▶

@[simp] theorem State.updInput_rigTime (i : Fin 16) (f : CaptureInput → CaptureInput) : (s.updInput i f).rigTime = s.rigTime := rfl
@[simp] theorem State.updInput_halfDone (i : Fin 16) (f : CaptureInput → CaptureInput) : (s.updInput i f).halfDone = s.halfDone := rfl
@[simp] theorem State.updInput_angle (i : Fin 16) (f : CaptureInput → CaptureInput) : (s.updInput i f).angle = s.angle := rfl
@[simp] theorem State.updInput_channels (i : Fin 16) (f : CaptureInput → CaptureInput) : (s.updInput i f).channels = s.channels := rfl
@[simp] theorem State.updInput_lastEcho (i : Fin 16) (f : CaptureInput → CaptureInput) : (s.updInput i f).lastEcho = s.lastEcho := rfl
@[simp] theorem State.updInput_relays (i : Fin 16) (f : CaptureInput → CaptureInput) : (s.updInput i f).relays = s.relays := rfl
@[simp] theorem State.updInput_buses (i : Fin 16) (f : CaptureInput → CaptureInput) : (s.updInput i f).buses = s.buses := rfl
@[simp] theorem State.updInput_timing (i : Fin 16) (f : CaptureInput → CaptureInput) : (s.updInput i f).timing = s.timing := rfl
@[simp] theorem State.updInput_battery (i : Fin 16) (f : CaptureInput → CaptureInput) : (s.updInput i f).battery = s.battery := rfl
@[simp] theorem State.updInput_faults (i : Fin 16) (f : CaptureInput → CaptureInput) : (s.updInput i f).faults = s.faults := rfl
@[simp] theorem State.updInput_waitList (i : Fin 16) (f : CaptureInput → CaptureInput) : (s.updInput i f).waitList = s.waitList := rfl
@[simp] theorem State.updInput_joining (i : Fin 16) (f : CaptureInput → CaptureInput) : (s.updInput i f).joining = s.joining := rfl
@[simp] theorem State.updInput_examineDue (i : Fin 16) (f : CaptureInput → CaptureInput) : (s.updInput i f).examineDue = s.examineDue := rfl
@[simp] theorem State.updInput_memory (i : Fin 16) (f : CaptureInput → CaptureInput) : (s.updInput i f).memory = s.memory := rfl
@[simp] theorem State.updInput_segments (i : Fin 16) (f : CaptureInput → CaptureInput) : (s.updInput i f).segments = s.segments := rfl
@[simp] theorem State.updInput_moving (i : Fin 16) (f : CaptureInput → CaptureInput) : (s.updInput i f).moving = s.moving := rfl
@[simp] theorem State.updInput_queued (i : Fin 16) (f : CaptureInput → CaptureInput) : (s.updInput i f).queued = s.queued := rfl
@[simp] theorem State.updInput_engines (i : Fin 16) (f : CaptureInput → CaptureInput) : (s.updInput i f).engines = s.engines := rfl
@[simp] theorem State.updInput_inputs (i : Fin 16) (f : CaptureInput → CaptureInput) : (s.updInput i f).inputs = updV s.inputs i f := rfl
@[simp] theorem State.updInput_portM (i : Fin 16) (f : CaptureInput → CaptureInput) : (s.updInput i f).portM = s.portM := rfl
@[simp] theorem State.updInput_portB (i : Fin 16) (f : CaptureInput → CaptureInput) : (s.updInput i f).portB = s.portB := rfl
@[simp] theorem State.updInput_run (i : Fin 16) (f : CaptureInput → CaptureInput) : (s.updInput i f).run = s.run := rfl
@[simp] theorem State.updInput_pins (i : Fin 16) (f : CaptureInput → CaptureInput) : (s.updInput i f).pins = s.pins := rfl
@[simp] theorem State.updInput_due (i : Fin 16) (f : CaptureInput → CaptureInput) : (s.updInput i f).due = s.due := rfl
@[simp] theorem State.updInput_freeCount (i : Fin 16) (f : CaptureInput → CaptureInput) : (s.updInput i f).freeCount = s.freeCount := rfl
@[simp] theorem State.updInput_place (i : Fin 16) (f : CaptureInput → CaptureInput) : (s.updInput i f).place = s.place := rfl
@[simp] theorem State.updInput_pending (i : Fin 16) (f : CaptureInput → CaptureInput) : (s.updInput i f).pending = s.pending := rfl

@[simp] theorem State.updRun_rigTime (f : RunControl → RunControl) : (s.updRun f).rigTime = s.rigTime := rfl
@[simp] theorem State.updRun_halfDone (f : RunControl → RunControl) : (s.updRun f).halfDone = s.halfDone := rfl
@[simp] theorem State.updRun_angle (f : RunControl → RunControl) : (s.updRun f).angle = s.angle := rfl
@[simp] theorem State.updRun_channels (f : RunControl → RunControl) : (s.updRun f).channels = s.channels := rfl
@[simp] theorem State.updRun_lastEcho (f : RunControl → RunControl) : (s.updRun f).lastEcho = s.lastEcho := rfl
@[simp] theorem State.updRun_relays (f : RunControl → RunControl) : (s.updRun f).relays = s.relays := rfl
@[simp] theorem State.updRun_buses (f : RunControl → RunControl) : (s.updRun f).buses = s.buses := rfl
@[simp] theorem State.updRun_timing (f : RunControl → RunControl) : (s.updRun f).timing = s.timing := rfl
@[simp] theorem State.updRun_battery (f : RunControl → RunControl) : (s.updRun f).battery = s.battery := rfl
@[simp] theorem State.updRun_faults (f : RunControl → RunControl) : (s.updRun f).faults = s.faults := rfl
@[simp] theorem State.updRun_waitList (f : RunControl → RunControl) : (s.updRun f).waitList = s.waitList := rfl
@[simp] theorem State.updRun_joining (f : RunControl → RunControl) : (s.updRun f).joining = s.joining := rfl
@[simp] theorem State.updRun_examineDue (f : RunControl → RunControl) : (s.updRun f).examineDue = s.examineDue := rfl
@[simp] theorem State.updRun_memory (f : RunControl → RunControl) : (s.updRun f).memory = s.memory := rfl
@[simp] theorem State.updRun_segments (f : RunControl → RunControl) : (s.updRun f).segments = s.segments := rfl
@[simp] theorem State.updRun_moving (f : RunControl → RunControl) : (s.updRun f).moving = s.moving := rfl
@[simp] theorem State.updRun_queued (f : RunControl → RunControl) : (s.updRun f).queued = s.queued := rfl
@[simp] theorem State.updRun_engines (f : RunControl → RunControl) : (s.updRun f).engines = s.engines := rfl
@[simp] theorem State.updRun_inputs (f : RunControl → RunControl) : (s.updRun f).inputs = s.inputs := rfl
@[simp] theorem State.updRun_portM (f : RunControl → RunControl) : (s.updRun f).portM = s.portM := rfl
@[simp] theorem State.updRun_portB (f : RunControl → RunControl) : (s.updRun f).portB = s.portB := rfl
@[simp] theorem State.updRun_run (f : RunControl → RunControl) : (s.updRun f).run = f s.run := rfl
@[simp] theorem State.updRun_pins (f : RunControl → RunControl) : (s.updRun f).pins = s.pins := rfl
@[simp] theorem State.updRun_due (f : RunControl → RunControl) : (s.updRun f).due = s.due := rfl
@[simp] theorem State.updRun_freeCount (f : RunControl → RunControl) : (s.updRun f).freeCount = s.freeCount := rfl
@[simp] theorem State.updRun_place (f : RunControl → RunControl) : (s.updRun f).place = s.place := rfl
@[simp] theorem State.updRun_pending (f : RunControl → RunControl) : (s.updRun f).pending = s.pending := rfl

@[simp] theorem State.updAngle_rigTime (f : AngleBase → AngleBase) : (s.updAngle f).rigTime = s.rigTime := rfl
@[simp] theorem State.updAngle_halfDone (f : AngleBase → AngleBase) : (s.updAngle f).halfDone = s.halfDone := rfl
@[simp] theorem State.updAngle_angle (f : AngleBase → AngleBase) : (s.updAngle f).angle = f s.angle := rfl
@[simp] theorem State.updAngle_channels (f : AngleBase → AngleBase) : (s.updAngle f).channels = s.channels := rfl
@[simp] theorem State.updAngle_lastEcho (f : AngleBase → AngleBase) : (s.updAngle f).lastEcho = s.lastEcho := rfl
@[simp] theorem State.updAngle_relays (f : AngleBase → AngleBase) : (s.updAngle f).relays = s.relays := rfl
@[simp] theorem State.updAngle_buses (f : AngleBase → AngleBase) : (s.updAngle f).buses = s.buses := rfl
@[simp] theorem State.updAngle_timing (f : AngleBase → AngleBase) : (s.updAngle f).timing = s.timing := rfl
@[simp] theorem State.updAngle_battery (f : AngleBase → AngleBase) : (s.updAngle f).battery = s.battery := rfl
@[simp] theorem State.updAngle_faults (f : AngleBase → AngleBase) : (s.updAngle f).faults = s.faults := rfl
@[simp] theorem State.updAngle_waitList (f : AngleBase → AngleBase) : (s.updAngle f).waitList = s.waitList := rfl
@[simp] theorem State.updAngle_joining (f : AngleBase → AngleBase) : (s.updAngle f).joining = s.joining := rfl
@[simp] theorem State.updAngle_examineDue (f : AngleBase → AngleBase) : (s.updAngle f).examineDue = s.examineDue := rfl
@[simp] theorem State.updAngle_memory (f : AngleBase → AngleBase) : (s.updAngle f).memory = s.memory := rfl
@[simp] theorem State.updAngle_segments (f : AngleBase → AngleBase) : (s.updAngle f).segments = s.segments := rfl
@[simp] theorem State.updAngle_moving (f : AngleBase → AngleBase) : (s.updAngle f).moving = s.moving := rfl
@[simp] theorem State.updAngle_queued (f : AngleBase → AngleBase) : (s.updAngle f).queued = s.queued := rfl
@[simp] theorem State.updAngle_engines (f : AngleBase → AngleBase) : (s.updAngle f).engines = s.engines := rfl
@[simp] theorem State.updAngle_inputs (f : AngleBase → AngleBase) : (s.updAngle f).inputs = s.inputs := rfl
@[simp] theorem State.updAngle_portM (f : AngleBase → AngleBase) : (s.updAngle f).portM = s.portM := rfl
@[simp] theorem State.updAngle_portB (f : AngleBase → AngleBase) : (s.updAngle f).portB = s.portB := rfl
@[simp] theorem State.updAngle_run (f : AngleBase → AngleBase) : (s.updAngle f).run = s.run := rfl
@[simp] theorem State.updAngle_pins (f : AngleBase → AngleBase) : (s.updAngle f).pins = s.pins := rfl
@[simp] theorem State.updAngle_due (f : AngleBase → AngleBase) : (s.updAngle f).due = s.due := rfl
@[simp] theorem State.updAngle_freeCount (f : AngleBase → AngleBase) : (s.updAngle f).freeCount = s.freeCount := rfl
@[simp] theorem State.updAngle_place (f : AngleBase → AngleBase) : (s.updAngle f).place = s.place := rfl
@[simp] theorem State.updAngle_pending (f : AngleBase → AngleBase) : (s.updAngle f).pending = s.pending := rfl

@[simp] theorem State.addDue_rigTime (l : List Event) : (s.addDue l).rigTime = s.rigTime := rfl
@[simp] theorem State.addDue_halfDone (l : List Event) : (s.addDue l).halfDone = s.halfDone := rfl
@[simp] theorem State.addDue_angle (l : List Event) : (s.addDue l).angle = s.angle := rfl
@[simp] theorem State.addDue_channels (l : List Event) : (s.addDue l).channels = s.channels := rfl
@[simp] theorem State.addDue_lastEcho (l : List Event) : (s.addDue l).lastEcho = s.lastEcho := rfl
@[simp] theorem State.addDue_relays (l : List Event) : (s.addDue l).relays = s.relays := rfl
@[simp] theorem State.addDue_buses (l : List Event) : (s.addDue l).buses = s.buses := rfl
@[simp] theorem State.addDue_timing (l : List Event) : (s.addDue l).timing = s.timing := rfl
@[simp] theorem State.addDue_battery (l : List Event) : (s.addDue l).battery = s.battery := rfl
@[simp] theorem State.addDue_faults (l : List Event) : (s.addDue l).faults = s.faults := rfl
@[simp] theorem State.addDue_waitList (l : List Event) : (s.addDue l).waitList = s.waitList := rfl
@[simp] theorem State.addDue_joining (l : List Event) : (s.addDue l).joining = s.joining := rfl
@[simp] theorem State.addDue_examineDue (l : List Event) : (s.addDue l).examineDue = s.examineDue := rfl
@[simp] theorem State.addDue_memory (l : List Event) : (s.addDue l).memory = s.memory := rfl
@[simp] theorem State.addDue_segments (l : List Event) : (s.addDue l).segments = s.segments := rfl
@[simp] theorem State.addDue_moving (l : List Event) : (s.addDue l).moving = s.moving := rfl
@[simp] theorem State.addDue_queued (l : List Event) : (s.addDue l).queued = s.queued := rfl
@[simp] theorem State.addDue_engines (l : List Event) : (s.addDue l).engines = s.engines := rfl
@[simp] theorem State.addDue_inputs (l : List Event) : (s.addDue l).inputs = s.inputs := rfl
@[simp] theorem State.addDue_portM (l : List Event) : (s.addDue l).portM = s.portM := rfl
@[simp] theorem State.addDue_portB (l : List Event) : (s.addDue l).portB = s.portB := rfl
@[simp] theorem State.addDue_run (l : List Event) : (s.addDue l).run = s.run := rfl
@[simp] theorem State.addDue_pins (l : List Event) : (s.addDue l).pins = s.pins := rfl
@[simp] theorem State.addDue_due (l : List Event) : (s.addDue l).due = s.due ++ l := rfl
@[simp] theorem State.addDue_freeCount (l : List Event) : (s.addDue l).freeCount = s.freeCount := rfl
@[simp] theorem State.addDue_place (l : List Event) : (s.addDue l).place = s.place := rfl
@[simp] theorem State.addDue_pending (l : List Event) : (s.addDue l).pending = s.pending := rfl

◀

** EXERCISE DETAILS **
Out of the listing above, reproduce exactly the lines from the one with "i f).lastEcho = s.lastEcho := rfl" up to and including the one with "i f).examineDue = s.examineDue := rfl".

** ANSWER TO THE EXERCISE **
@[simp] theorem State.updInput_lastEcho (i : Fin 16) (f : CaptureInput → CaptureInput) : (s.updInput i f).lastEcho = s.lastEcho := rfl
@[simp] theorem State.updInput_relays (i : Fin 16) (f : CaptureInput → CaptureInput) : (s.updInput i f).relays = s.relays := rfl
@[simp] theorem State.updInput_buses (i : Fin 16) (f : CaptureInput → CaptureInput) : (s.updInput i f).buses = s.buses := rfl
@[simp] theorem State.updInput_timing (i : Fin 16) (f : CaptureInput → CaptureInput) : (s.updInput i f).timing = s.timing := rfl
@[simp] theorem State.updInput_battery (i : Fin 16) (f : CaptureInput → CaptureInput) : (s.updInput i f).battery = s.battery := rfl
@[simp] theorem State.updInput_faults (i : Fin 16) (f : CaptureInput → CaptureInput) : (s.updInput i f).faults = s.faults := rfl
@[simp] theorem State.updInput_waitList (i : Fin 16) (f : CaptureInput → CaptureInput) : (s.updInput i f).waitList = s.waitList := rfl
@[simp] theorem State.updInput_joining (i : Fin 16) (f : CaptureInput → CaptureInput) : (s.updInput i f).joining = s.joining := rfl
@[simp] theorem State.updInput_examineDue (i : Fin 16) (f : CaptureInput → CaptureInput) : (s.updInput i f).examineDue = s.examineDue := rfl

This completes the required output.